Sometimes alone becomes a kind of loneliness. But I’m not lonely at all. Or perhaps I am. Sometimes I don’t see the difference. Yet, I have you and I have the Earth. I have the forest and the mountains near me. I see life. It’s part of me … well, it is sort of me. Life is very alone, very lonely, because it’s all there is, isn’t it? You see, there’s nothing else. It’s there, entirely alone and all.
It’s like this for us: you can act like not yourself because of family, society, pressure of needing an income, and so on. But if you can and try and are lucky, you can also seek yourself, find yourself, by being yourself. And you can only be totally yourself when being alone-together.
Within society you’re not alone and you’re not together. You’re split. It’s a paradox. It’s all around you, you’re in it, and still you’re not really feeling part of it. It’s kind of artificial. It’s about culture, norms, habits, rules.
But anyway, this really alone-togetherness is best to be found in Nature, I feel. Honestly, I don’t see any other way. And that’s why I believe I got lucky. Lucky to live here where I live. I need society, for sure, and it’s near, but I’m also so close to Nature being able to being alone and finding, seeing myself and living myself whenever I need it.
And all that together with you. Isn’t that nice?
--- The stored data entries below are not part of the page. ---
-- ==== Sys2Proof/Machine/Capsule.lean ====
section
/-!
DEFINITION. Freezes and shadow copies of the Filmstrip (R370, R373, R374, R377), and the making, signing and storing of capsules
(R375 to R383).
-/

namespace Sys2Proof.Machine

/-! ### Banks (R370, R374) -/

/-- A bank keeps its newest 4096 records. -/
def pushRecord (l : List Word128) (r : Word128) : List Word128 :=
  let l1 := l ++ [r]
  l1.drop (l1.length - 4096)

/-- FILMSTRIP_RECORD: the oldest staged record of a source enters its live bank (R370). -/
def execFilmstripRecord (src : Nat) (s : State) : Out :=
  let f := filmOf s src
  match f.staging with
  | [] => .next s
  | r :: rest => .next { s with film := tput s.film src { f with staging := rest, live := pushRecord f.live r } }

/-- Every staged record of a source enters its live bank. -/
def settleBank (s : State) (src : Nat) : State :=
  let f := filmOf s src
  if f.staging = [] then s
  else { s with film := tput s.film src { f with staging := [], live := f.staging.foldl pushRecord f.live } }

/-- n more drops, saturating. -/
def addDrops (d : Word32) (n : Nat) : Word32 := if d.toNat + n < 2 ^ 32 then d + BitVec.ofNat 32 n else BitVec.allOnes 32

/-- Every source of the package (R369), on the dies that work (R1). -/
def allSources (s : State) : List Nat := (workingDies s).flatMap fun d => (upFrom 0 264).map fun u => 512 * d + u

/-- The Fixer broadcasts a freeze; that of the device overrides those of VDs, whose copies stay for its capsule (R373, R377). -/
def broadcast (s : State) (time : Nat) (vd : Option Nat) : State :=
  let f : Freeze := { time := time, vd := vd, left := allSources s }
  match vd with
  | some _ => { s with freezes := s.freezes ++ [f] }
  | none => { s with freezes := [f], film := tmap s.film fun _ b => { b with late := [] } }

/-- A freeze reaches a bank: FIX, then a copy of the bank for the VD, or the end of recording; a bank whose copy is still held takes
the next one late. What was staged is dropped and counted. -/
def fixBank (b : Film) (now : Nat) (f : Freeze) : Film :=
  let b1 := { b with
    live := pushRecord b.live (filmRec now 0x3F 0 0xA0 (BitVec.ofNat 64 f.time))
    drops := addDrops b.drops b.staging.length
    staging := [] }
  match f.vd with
  | none => { b1 with stopped := true }
  | some v =>
    match b1.shadow with
    | none => { b1 with shadow := some { vd := v, recs := b1.live, drops := b1.drops, late := false } }
    | some _ => { b1 with late := b1.late ++ [v] }

/-- FREEZE_ARRIVAL: the first freeze on its way to a source reaches it (R374); of several the one that was sent out first (log 132). -/
def execFreezeArrival (src : Nat) (s : State) : Out :=
  match s.freezes.find? fun f => f.left.contains src with
  | none => .next s
  | some f =>
    let b := filmOf s src
    let b1 := if b.stopped then b else fixBank b s.time f
    let left := s.freezes.map fun g => if g = f then { g with left := g.left.erase src } else g
    .next { s with film := tput s.film src b1, freezes := left.filter fun g => !g.left.isEmpty }

/-- SHADOW_COPY: the shadow bank has been freed: the next VD that waits for it takes its copy, late (R377). -/
def execShadowCopy (src : Nat) (s : State) : Out :=
  let b := filmOf s src
  match b.shadow, b.late with
  | none, v :: r =>
    .next { s with film := tput s.film src { b with shadow := some { vd := v, recs := b.live, drops := b.drops, late := true }, late := r } }
  | _, _ => .next s

/-! ### Views (R375 to R380) -/

/-- Fields of a record (R371). -/
def recTime (r : Word128) : Nat := (r.extractLsb' 88 40).toNat
def recSlot (r : Word128) : Nat := (r.extractLsb' 82 6).toNat
def recVd (r : Word128) : Nat := (r.extractLsb' 72 10).toNat
def recKind (r : Word128) : Nat := (r.extractLsb' 64 8).toNat

/-- A stamp widened against a fault time (R376). -/
def widen (f stamp : Nat) : Nat :=
  let lo := f + 2 ^ 64 - 2 ^ 39
  (lo + (stamp + 2 ^ 40 - lo % 2 ^ 40) % 2 ^ 40) % 2 ^ 64

/-- A record in the order of a capsule: its widened time, the source key, which is die and then unit, its place in the bank (R376). -/
structure Placed where
  time : Nat
  src  : Nat
  pos  : Nat
  rec_ : Word128
deriving DecidableEq, Repr

/-- Before another in that order. -/
def Placed.before (a b : Placed) : Bool :=
  decide (a.time < b.time) || (a.time == b.time && (decide (a.src < b.src) || (a.src == b.src && decide (a.pos < b.pos))))

/-- Insert in order. -/
def insertPlaced (x : Placed) : List Placed → List Placed
  | [] => [x]
  | y :: r => if x.before y then x :: y :: r else y :: insertPlaced x r

/-- Records that are not post-fix: at most 4 ns after the fault time (R375). -/
def notPostFix (f : Nat) (l : List Word128) : Nat :=
  (l.filter fun r => signedOf 64 (widen f (recTime r) + 2 ^ 64 - f % 2 ^ 64) ≤ 4).length

/-- A record as the device view has it (R379). -/
def redact (r : Word128) : Word128 :=
  if recKind r = 0xA0 ∨ recKind r = 0x90 ∨ recSlot r = 0x3F then r else r &&& ~~~((BitVec.allOnes 64).zeroExtend 128)

/-- The records a VD's view has of a bank: the VD's own and every FIX, where the bank holds one of the VD (R379, R399). -/
def ownRecords (v : Nat) (l : List Word128) : List Word128 :=
  let own := fun (r : Word128) => recVd r == v && recSlot r != 0x3F
  if l.any own then l.filter fun r => own r || recKind r == 0xA0 else []

/-- A bank as a capsule takes it. -/
structure Section where
  src   : Nat
  late  : Bool
  drops : Word32
  recs  : List Word128
deriving DecidableEq, Repr

/-- The records of all banks of a capsule in one sequence, against its fault time (R376). -/
def mergedRecords (f : Nat) (l : List Section) : List Placed :=
  (l.flatMap fun x => x.recs.zipIdx.map fun r => { time := widen f (recTime r.1), src := x.src, pos := r.2, rec_ := r.1 }).foldl
    (fun acc x => insertPlaced x acc) []

/-- Zero bytes up to the next 4 KiB. -/
def pad4k (bs : List Byte) : List Byte := bs ++ List.replicate ((4096 - bs.length % 4096) % 4096) 0

/-- The bytes of a section. -/
def sectionBytes (x : Section) : List Byte := pad4k (x.recs.flatMap fun r => bytesOf r.toNat 16)

/-- Directory entries, with the sections following from an offset (R380). -/
def directory (f : Nat) : List Section → Nat → List Byte
  | [], _ => []
  | x :: r, off =>
    bytesOf (x.src + (if x.late then 2 ^ 16 else 0) + x.drops.toNat * 2 ^ 32) 8 ++ bytesOf off 8 ++
    bytesOf (x.recs.length + notPostFix f x.recs * 2 ^ 16) 8 ++
    bytesOf (match x.recs with
      | y :: _ => widen f (recTime y)
      | [] => 0) 8 ++ directory f r (off + (sectionBytes x).length)

/-- What a view's contact sheet says of itself. -/
structure Sheet where
  vdView : Bool
  device : Bool
  cause  : Nat
  id     : Nat
  ftime  : Nat
  vd     : Nat
  owner  : Word64
  config : BitVec 512
  peer   : BitVec 512
deriving DecidableEq, Repr

/-- The contact sheet, the sections in ascending source key and the dump: every byte of a view before its signature (R380). -/
def viewBytes (h : Sheet) (l : List Section) (dump : List Byte) : List Byte :=
  let kept := l.filter fun x => !x.recs.isEmpty
  let word := 1 + (if h.vdView then 2 ^ 16 else 0) + (if h.device then 2 ^ 17 else 0) + h.cause * 2 ^ 24
  let head := bytesOf 0x4B434150 4 ++ bytesOf word 4 ++ bytesOf h.id 8 ++ bytesOf h.ftime 8 ++ bytesOf h.vd 8 ++
    bytesOf h.owner.toNat 8 ++ bytesOf kept.length 8 ++ List.replicate 16 0 ++ bigBytes h.config.toNat 64 ++
    bigBytes h.peer.toNat 64 ++ List.replicate 0x140 0
  let start := (pad4k (head ++ List.replicate (32 * kept.length) 0)).length
  pad4k (head ++ directory h.ftime kept start) ++ (kept.flatMap sectionBytes) ++ dump

/-- The signature block of a view (R382): the pair the device key of a die, by its physical place, makes, which the manual does not let anyone
compute (log 7). -/
def sigBlock (die : Nat) (bs : List Byte) : List Byte :=
  bigBytes (Config.sign die (sha512 bs)).toNat 132 ++ List.replicate 124 0

/-- A view with its signature. -/
def signView (die : Nat) (bs : List Byte) : List Byte := bs ++ sigBlock die bs

/-! ### Dumps (R381) -/

/-- The device dump. -/
def deviceDump (cause source : Nat) (syndrome : Word64) : List Byte :=
  bytesOf cause 8 ++ bytesOf source 8 ++ bytesOf syndrome.toNat 8 ++ List.replicate 40 0

/-- The entry of a team. -/
def teamEntry (s : State) (t : Team) : List Byte :=
  ([SysReg.gridid, .teamid, .clid, .dieid].flatMap fun r => bytesOf (sysRead s t r).toNat 8) ++ bytesOf t.spc.toNat 8 ++
  bytesOf t.lpc.toNat 8 ++ ([SysReg.tcause, .taddr, .tstat, .lprog].flatMap fun r => bytesOf (sysRead s t r).toNat 8) ++
  List.replicate 48 0

/-- The place of a team in a dump: virtual die, cluster instance, rank, slot, as one number. -/
def dumpKey (s : State) (t : Team) : Nat :=
  let index := match tget s.insts t.inst with
    | some i => i.index
    | none => 0
  ((t.vdie * 64 + index) * 64 + t.rank) * 64 + t.slot

/-- Insert in rising order of place, after those of the same place. -/
def insertTeam (s : State) (t : Team) : List Team → List Team
  | [] => [t]
  | u :: r => if dumpKey s t < dumpKey s u then t :: u :: r else u :: insertTeam s t r

/-- The VD dump: an entry for each resident team of the VD. -/
def vdDump (s : State) (vd : Nat) : List Byte :=
  let l := (s.teams.filter fun p => p.2.vd == vd && p.2.mode != .saved).foldl (fun l p => insertTeam s p.2 l) []
  l.flatMap fun t => teamEntry s t

/-- The dump of a VD's view in a device capsule: that of its KILL where a reset of it has come so far (R377, R381). -/
def dumpOf (s : State) (vd : Nat) (d : Vd) : List Byte :=
  match d.reset with
  | some r => if r.phase = none ∨ r.phase = some .quiesce then vdDump s vd else r.dump
  | none => vdDump s vd

/-! ### The store (R383) -/

/-- Whether every view of a capsule has been released. -/
def allReleased (c : Capsule) : Bool := c.dreleased && c.vviews.all fun v => c.vreleased.contains v.1

/-- The oldest of some capsules. -/
def oldest (l : Tab Capsule) : Option Nat :=
  l.foldl (fun m p => match m with
    | none => some p.1
    | some k => some (min k p.1)) none

/-- Store a capsule under its id: in a free slot, else over the oldest released one, else over the oldest VD capsule; a capsule that
finds no slot is counted. -/
def storeCapsule (s : State) (c : Capsule) : State :=
  let l := s.pkg.capsules
  let put := fun (t : Tab Capsule) => { s with pkg := { s.pkg with capsules := tput t c.id c, nextCapsule := s.pkg.nextCapsule + 1 } }
  if l.length < 64 then put l
  else
    match oldest (l.filter fun p => allReleased p.2), oldest (l.filter fun p => !p.2.device) with
    | some k, _ => put (tdel l k)
    | none, some k => put (tdel l k)
    | none, none => { s with pkg := { s.pkg with mgmt := sput s.pkg.mgmt 1 (sget s.pkg.mgmt 1 + 1) } }

/-- The digest of the configuration record in force; 0 with none in force (R380; log 134). -/
def configDigest (s : State) : BitVec 512 :=
  match s.pkg.record with
  | some r => r.digest
  | none => 0

/-- Sources of the banks, rising. -/
def filmSources (s : State) : List Nat := rising (s.film.map fun p => p.1)

/-- The copies taken for a VD. -/
def shadowSections (s : State) (vd : Nat) : List Section :=
  (filmSources s).filterMap fun src =>
    match (filmOf s src).shadow with
    | some x => if x.vd = vd then some { src := src, late := x.late, drops := x.drops, recs := x.recs } else none
    | none => none

/-- The stopped banks. -/
def stoppedSections (s : State) : List Section :=
  (filmSources s).map fun src => { src := src, late := false, drops := (filmOf s src).drops, recs := (filmOf s src).live }

/-- Two lists of records of one bank, the second written later, as one: what the end of the first and the beginning of the second have in
common stands once. -/
def joinRecs (a b : List Word128) : List Word128 :=
  match (upFrom 0 (a.length + 1)).find? fun n => a.drop n == b.take (a.length - n) with
  | some n => a.take n ++ b
  | none => a ++ b

/-- The sections of a VD's view in a device capsule: where a copy of a bank was taken for the VD, what that copy holds too (R377). -/
def carriedSections (s : State) (vd : Nat) : List Section :=
  (stoppedSections s).map fun x => match (filmOf s x.src).shadow with
    | some y => if y.vd = vd then { x with late := y.late, recs := joinRecs y.recs x.recs } else x
    | none => x

/-- The sections of a VD's view, and of the device's. -/
def vdSections (vd : Nat) (l : List Section) : List Section := l.map fun x => { x with recs := ownRecords vd x.recs }
def deviceSections (l : List Section) : List Section := l.map fun x => { x with recs := x.recs.map redact }

/-- The capsule of a VD reset (R378): a device view and a VD view, each with the digest of the other, signed by the die of the VD's
virtual die 0 (R382; log 133); the shadow banks are freed. -/
def vdCapsule (s : State) (vd : Nat) (d : Vd) (r : ResetSt) : State :=
  let l := shadowSections s vd
  let die := physOf s (dieOfV s vd 0)
  let base : Sheet := { vdView := false, device := false, cause := r.cause, id := s.pkg.nextCapsule, ftime := r.started, vd := vd,
                        owner := d.owner, config := configDigest s, peer := 0 }
  let dbytes := fun (peer : BitVec 512) => viewBytes { base with peer := peer } (deviceSections l) (deviceDump r.cause r.source r.syndrome)
  let vbytes := fun (peer : BitVec 512) => viewBytes { base with vdView := true, peer := peer } (vdSections vd l) r.dump
  let c : Capsule := { id := s.pkg.nextCapsule, device := false, vd := vd, owner := d.owner,
                       dview := signView die (dbytes (sha512 (vbytes 0))), vviews := [(vd, d.owner, signView die (vbytes (sha512 (dbytes 0))))],
                       dreleased := false, vreleased := [], dread := false }
  storeCapsule { s with film := tmap s.film fun _ b => match b.shadow with
    | some x => if x.vd = vd then { b with shadow := none } else b
    | none => b } c

/-- The capsule of a package fatal: a device view, and a view for each VD with a record in any bank, signed by the die that found the condition
(R378, R382; log 133). -/
def deviceCapsule (s : State) (cause source : Nat) (syndrome : Word64) : State :=
  let l := stoppedSections s
  let die := physOf s (source / 512)
  let base : Sheet := { vdView := false, device := true, cause := cause, id := s.pkg.nextCapsule, ftime := s.pkg.fatalTime, vd := 0,
                        owner := 0, config := configDigest s, peer := 0 }
  let vds := s.vds.filter fun p => (carriedSections s p.1).any fun x => !(ownRecords p.1 x.recs).isEmpty
  let view := fun (p : Nat × Vd) => (p.1, p.2.owner, signView die
    (viewBytes { base with vdView := true, vd := p.1, owner := p.2.owner } (vdSections p.1 (carriedSections s p.1)) (dumpOf s p.1 p.2)))
  storeCapsule s { id := s.pkg.nextCapsule, device := true, vd := 0, owner := 0,
                   dview := signView die (viewBytes base (deviceSections l) (deviceDump cause source syndrome)),
                   vviews := vds.map view, dreleased := false, vreleased := [], dread := false }

/-- A package fatal (R380, R392): nothing runs any more, and a device freeze goes out from the unit that found it. -/
def packageFatal (s : State) (cause source : Nat) (syndrome : Word64) : State :=
  match s.pkg.fatal with
  | some _ => s
  | none => broadcast { s with pkg := { s.pkg with fatal := some (cause, source, syndrome), fatalTime := s.time } } s.time none

end Sys2Proof.Machine
end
I think it is. It’s wonderful.
It’s wonderful to hike, walk, rest, see the trees, birds, plants, bushes, and mushrooms. Sometimes I stand still and observe just a square meter of the forest. It’s dazzling. So much life that’s going on there; insects, moss, rotting wood, leaves, a worm, a mushroom and other fungi, ants that busy themselves, a seed — this wonderful smell of decay and life together.
Alone-togetherness is being neither alone nor together. It’s being both, and none of that. It’s actually beyond words, because words tend to separate and distinguish. But walking in the forest and in the mountains make you blend in, there’s no separation, in the end there’s not even awe … you’ve become it. How can you be in awe of what you are yourself? You just are in it. A silent happiness. One that feeds you. Living and breathing it.